▶ **PROBLEM TO SOLVE**
Give the total number of lines in the data below that include "srcEnds", and nothing else.

----

-- ==== Sys2Proof/Machine/State.lean ====
section
/-! DEFINITION. The state of the module as plain data: every register, memory, queue, counter and mode the manual names,
the queue of waiting commands, the outcomes' reasons, and the state right after reset. -/

namespace Sys2Proof.Machine

open Sys2Proof

/-- Why a step stops with a fault.  Raised by the meanings named at each constructor. -/
inductive Fault where
  /-- A register access or a request for DRAM at an address beyond the 40 bits of a module address (R12): there is none.  Raised by
  the register and DRAM commands.  Safe. -/
  | noSuchAddress (addr : Nat)
  deriving DecidableEq, Repr

/-- Why a step is refused. -/
inductive Refusal where
  /-- No meaning yet for the command of this mnemonic; raised by an arm of exec only.  Safe. -/
  | notModelled (mnemonic : String)
  deriving DecidableEq, Repr

/-- What a command answers. -/
abbrev Result (σ : Type) := Host.Outcome σ Fault Refusal

/-! ### The event recorder (chapter 21) -/

/-- An open accumulator (R517, R519). -/
structure Accum where
  code : Nat
  openDt : Nat
  closeDt : Nat
  count : Nat
  sum : Int
  min : Int
  max : Int
  minDt : Nat
  maxDt : Nat
  minDetail : Nat
  maxDetail : Nat
  firstFrame : Word
  lastFrame : Word
  bins : List Nat
  saturated : Bool
  openWall : Nat
  openEpoch : Nat
  openSynced : Bool
  deriving DecidableEq, Repr

/-- The recorder: accumulators, events that wait for the next interval of their code (R517), record slots (R526),
the sequence counter, the hold of EVR_FREEZE, the value latches and the log partition. -/
structure Recorder where
  accums : List Accum
  later : List Event
  slots : Map (List Byte)
  nextSeq : Nat
  freezeFrom : Option Nat
  latches : Map Word
  unwritten : List Nat
  logRegion : Map (List Byte)
  boot : Nat
  deriving DecidableEq, Repr

/-! ### Doubts, the Strainer and the Cosy as the hub sees it (chapter 17) -/

/-- The recovery chosen for a doubt (Table REC-2). -/
inductive Recovery where
  | none | dieRestart (die : Nat) | warmRestart | handover (pipe : Nat) | variantChange (die : Nat)
  | forcedSlice (die unit : Nat) | ringForm | clockSpare | coldStart | untilColdStart
  deriving DecidableEq, Repr

/-- A latched doubt: its cause, its scope, the recovery that clears it, and whether that has begun. -/
structure Doubt where
  cause : DoubtCause
  scope : Nat
  recovery : Recovery
  deriving DecidableEq, Repr

/-- The three states of an output stream (R450). -/
inductive StreamState where
  | main | cosy | returning
  deriving DecidableEq, Repr

/-- A message as the hub holds it before the decision (R450): M(n) or C(n), with the device time it was accepted. -/
structure Msg where
  frame : Word
  tombstone : Bool
  payload : List Byte
  poisoned : Bool
  held : Bool
  degraded : Bool
  uncovered : Bool
  envelope : Nat
  dt : Nat
  deriving DecidableEq, Repr

/-- The kinds of Table TSN-5. -/
inductive MsgKind where
  | result | fallback | tombstone | provisional
  deriving DecidableEq, Repr

/-- A decided message in its stream's transmit queue: its bytes (header and payload), the fragments sent, the ports that have sent
the next one already, and the ports whose gate has held it back (R421). -/
structure OutMsg where
  frame : Word
  seq : Word
  kind : MsgKind
  wall : Nat
  bytes : List Byte
  sent : Nat
  given : List Nat
  deferred : List Nat
  deriving DecidableEq, Repr

/-- One output stream: its state and count of clean frames, the last frame decided, the messages held for undecided frames, the
stamps of the Cosy messages that count for its cover, until when a doubt covered it, whether a restart mark is due, the
numbers of its next message and fragment frame, and its transmit queue. -/
structure Stream where
  state : StreamState
  clean : Nat
  decided : Option Word
  main : List Msg
  cosy : List Msg
  stamps : List Word
  doubtUntil : Option Nat
  mark : Bool
  seq : Word
  seqNum : BitVec 8
  rtag : BitVec 16
  queue : List OutMsg
  deriving DecidableEq, Repr

/-- The verdicts of the diversity check (R467). -/
inductive Verdict where
  | agree | disagree | inconclusive
  deriving DecidableEq, Repr

/-- A diversity pair's running state (R468): the verdicts by frame, the run of DISAGREE, and whether AGREE has ended one since
the last frame start. -/
structure DivPair where
  verdicts : List (Word × Verdict)
  run : Nat
  agreed : Bool
  deriving DecidableEq, Repr

/-- A frame start as the frame root latched it (R69). -/
structure FrameStart where
  frame : Word
  dt : Nat
  wall : Nat
  epoch : Nat
  synced : Bool
  lost : Nat
  variants : List Nat
  uncovered : List Bool
  deriving DecidableEq, Repr

/-- The safety manager: latched doubts, the service mode and the one requested for the next frame start (R469), the
restarts it counts (R477), dies 0–3 held in reset for good, output framing stopped (R487), and the ports whose MACsec failure is
reported in this slot (R440), and that a checker of the hub has failed its test since the cold start (R506). -/
structure SafetyMgr where
  doubts : List Doubt
  outOfService : Bool
  nextMode : Option Bool
  dieRestartAt : Map Nat
  warmAt : List Nat
  dead : Bool
  framingStopped : Bool
  macsecReported : List Nat
  hubCheckFailed : Bool
  deriving DecidableEq, Repr

/-- The hub's side of the Cosy link (R47, R455, R463, R473): whether the Cosy has reported and when, its identity, its latest message and whether the link
is up. -/
structure CosyView where
  reported : Bool
  selfTestPass : Bool
  late : Bool
  ident : Hash
  lastMsgDt : Option Nat
  unavailable : Bool
  linkUp : Bool
  deriving DecidableEq, Repr

/-! ### Frames, the frame graph and dispatch (chapters 03 and 04) -/

/-- A task descriptor (Table GRF-5, Table GRF-5a). -/
structure TaskDesc where
  node : Nat
  index : Nat
  prio : Nat
  safety : Bool
  kind : Nat
  frame : Word
  program : Nat
  variant : Nat
  skippedIn : Bool
  mode : Nat
  cluster : Nat
  core : Nat
  args : Nat
  heldDelta : Nat
  cq : Nat
  heldIn : Bool
  waitFlag : Nat
  waitDie : Nat
  waitEn : Bool
  postFlag : Nat
  postDie : Nat
  postEn : Bool
  waitValue : Word
  deriving DecidableEq, Repr

/-- The completion statuses (Table GRF-7). -/
inductive Status where
  | done | cancelled | skipped | poisoned | timeout | held | substituted | empty
  deriving DecidableEq, Repr

/-- A completion record (R79), and whether the task's flag is posted with it. -/
structure Rec where
  node : Nat
  index : Nat
  status : Status
  reexec : Bool
  skippedIn : Bool
  heldIn : Bool
  early : Bool
  frame : Word
  dt : Nat
  die : Nat
  group : Nat
  core : Nat
  oor : Nat
  deriving DecidableEq, Repr

/-- A record that has not yet been written: in its slot, in the withheld-record store (R104), or owed by an instance. -/
structure Owed where
  record : Rec
  cq : Nat
  slot : Option Nat
  sw : Bool
  post : Option (Nat × Nat)
  refused : Bool
  deriving DecidableEq, Repr

/-- The states of a task slot other than FREE (Table DSP-1): a FREE slot is not listed. -/
inductive SlotState where
  | waiting | ready | running | withheld
  deriving DecidableEq, Repr

/-- A task slot in use. -/
structure Slot where
  desc : TaskDesc
  state : SlotState
  sw : Bool
  list : Nat
  since : Nat
  unit : Nat
  reexec : Nat
  stopped : Bool
  stopDt : Nat
  scattered : Bool
  substitute : Bool
  dmaAppended : Nat
  dmaDone : Nat
  dmaOor : Nat
  dmaPoison : Bool
  dmaHard : Bool
  dmaScattered : Bool
  dmaRefused : Bool
  dmaRing : Nat
  dmaCount : Nat
  deriving DecidableEq, Repr

/-- A node instance (R80). -/
structure Inst where
  node : Nat
  frame : Word
  startDt : Nat
  variant : Nat
  count : Nat
  skipped : Bool
  held : Bool
  heldDelta : Nat
  offsetMet : Bool
  released : Bool
  marked : Bool
  late : Bool
  ended : Option Status
  left : Nat
  poisoned : Bool
  cancelled : Bool
  substitute : Bool
  complete : Bool
  status : Status
  cancelAtRelease : Bool
  deriving DecidableEq, Repr

/-- An edge event for an instance: which successor, for which frame, and how its input looks (R73, R82, R85). -/
structure EdgeEvent where
  node : Nat
  frame : Word
  skipped : Bool
  held : Bool
  heldDelta : Nat
  deriving DecidableEq, Repr

/-- A completion notice between dies (R74). -/
structure Notice where
  src : Nat
  dst : Nat
  ev : EdgeEvent
  deriving DecidableEq, Repr

/-- A released task that has not yet taken a slot (R105), whether it comes from the substitute templates, and whether it
has been counted as held, and as refused for want of a slot (R116). -/
structure HeldTask where
  desc : TaskDesc
  substitute : Bool
  counted : Bool
  refused : Bool
  deriving DecidableEq, Repr

/-- A frame start on a C-die: message sent, held (R81), or in effect. -/
structure DieFrame where
  start : FrameStart
  variant : Nat
  rejoin : Bool
  deriving DecidableEq, Repr

/-- A ring's producer and consumer indices, each with a wrap bit (R114). -/
structure Ring where
  prod : Nat
  cons : Nat
  deriving DecidableEq, Repr

/-- A round-robin arbiter (R121): none until its first tie since reset, then the pointer. -/
abbrev Arbiter := Option Nat

/-- What an engine has read once: where, the bytes, and whether they were poisoned, and poisoned without a restart tag (R159, R243). -/
structure Fetched where
  addr : Nat
  bytes : List Byte
  poison : Bool
  hard : Bool
  deriving DecidableEq, Repr

/-- What a vision engine reads at the dispatch of its task: the parameter block, the descriptors that the argument block names, and the pair
table of a detection (R159, R189). -/
structure EngineTask where
  block : Fetched
  args : List Fetched
  table : Fetched
  deriving DecidableEq, Repr

/-- A write that becomes visible when its task ends (R160). -/
structure HeldWrite where
  addr : Nat
  bytes : List Byte
  poison : Bool
  deriving DecidableEq, Repr

/-- A unit of a die (units 0–71 cores, 72–84 vision engines, 85 relay engine, 86–89 control cores): the task it runs and
how that task goes so far, the position it fills, its self-test and retirement state (chapter 19), and when the copy of its scratchpad that
is under way ends (R249, R318); of a vision engine also what it read at dispatch, its writes, and the pixel cycles its chapter gives its
task. -/
structure UnitState where
  running : Option Nat
  done : Bool
  poisoned : Bool
  tagged : Bool
  scattered : Bool
  failed : Bool
  oor : Nat
  startDt : Nat
  position : Option Nat
  underTest : Bool
  retired : Bool
  suspect : Bool
  targeted : Bool
  forced : Bool
  abandoned : Bool
  hung : Bool
  segments : Nat
  segmentOpen : Bool
  failDt : Nat
  testDt : Nat
  fullDt : Nat
  uncovered : Bool
  copyEnd : Nat
  latch : Option EngineTask
  writes : List HeldWrite
  cycles : Nat
  deriving DecidableEq, Repr

/-- What a per-frame value is made of: a sum, a maximum, a mean, or the maximum of a level. -/
inductive FrameKind where
  | sum | max | mean | level
  deriving DecidableEq, Repr

/-- The per-frame value of a register field while its frame slot runs (R126): the field's place, the unit it is given in,
and what has been gathered (for a level, `cnt` is the present level). -/
structure FrameAcc where
  die : Nat
  place : Nat
  idx : Nat
  rst : Nat
  lsb : Nat
  width : Nat
  unit : Nat
  kind : FrameKind
  val : Nat
  cnt : Nat
  deriving DecidableEq, Repr

/-- The die sequencer and dispatch state of one C-die.  `early` are edge events, and `srcEnds` ends of SOURCE instances by context,
that came before their instance.  `dmaOwners` are, ring by ring from the channel's index on, the slots whose tasks own the descriptors, none
for one that was stopped.  `grantDt` is when the latest slot was granted, `gave` (plus one) when each list last gave a task. -/
structure Sequencer where
  starts : List DieFrame
  heldStarts : List DieFrame
  frames : List DieFrame
  toCreate : List (Nat × DieFrame)
  insts : List Inst
  early : List EdgeEvent
  srcEnds : List (Nat × Word × Status)
  fence : Bool
  loaded : Option Nat
  lastGood : Map (Option Word)
  firstFrame : Option Word
  slots : Map Slot
  heldTasks : List HeldTask
  owed : List Owed
  lists : Map (List Nat)
  rings : Map Ring
  dmaOwners : Map (List (Option Nat))
  arbiters : Map Arbiter
  grantDt : Option Nat
  gave : Map Nat
  deriving DecidableEq, Repr

/-! ### Ingress (chapter 05) -/

/-- A sensor frame tied to a module frame (R136): when its FS came, the lines received with their payloads, embedded lines,
the lines that have left the pipe and when the last did, whether extra lines came, whether the wait of R583 has ended, and the
strips posted on each die. -/
structure SFrame where
  frame : Word
  fsDt : Nat
  fsWall : Nat
  fsEpoch : Nat
  received : Nat
  rows : Map (List Byte)
  embedded : Nat
  done : Nat
  doneDt : Nat
  long : Bool
  ended : Bool
  delivered : Bool
  posted : Map Nat
  deriving DecidableEq, Repr

/-- One stream context: the frame of its latest trigger, its acceptance window (frame, opening, FS taken), the frame whose
lines arrive, its frames in progress, flags to be raised for drops (die, frame), and its runs of drops, deliveries and missed
golden runs; the state the pipe carries from frame to frame; and the place in its line buffer that the next line takes. -/
structure Ctx where
  trig : Option Word
  window : Option (Word × Nat × Bool)
  cur : Option Word
  frames : List SFrame
  raise : List (Nat × Word)
  lost : Bool
  dropRun : Nat
  goodRun : Nat
  doubted : Bool
  goldRun : Nat
  goldDoubted : Bool
  goldClear : Bool
  tone : Nat
  slot : Nat
  deriving DecidableEq, Repr
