/-- A read that the host's own error spoils answers any word (R8). -/
def State.readErr (s : State) (rule : Nat) : Result State :=
  let (v, s1) := s.free
  hostErr (s1.answer (Word.ofNat v)) rule

/-- An access to an address that Table ORG-6 reserves is the host's error (R28); beyond the 40 bits of a module address there is none to access
(R12). -/
def State.noPlace (s : State) (addr : Nat) (bad : State → Nat → Result State) : Result State :=
  if addr < 2 ^ 40 then bad s 28 else .fault (.noSuchAddress addr)

/-- Go on from a result. -/
def andThen {σ : Type} (r : Result σ) (f : σ → Result σ) : Result σ :=
  match r with
  | .next t => f t
  | .fault e => .fault e
  | .refused e => .refused e

end Sys2Proof.Machine
end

----

▶ **TASK RESULT**
2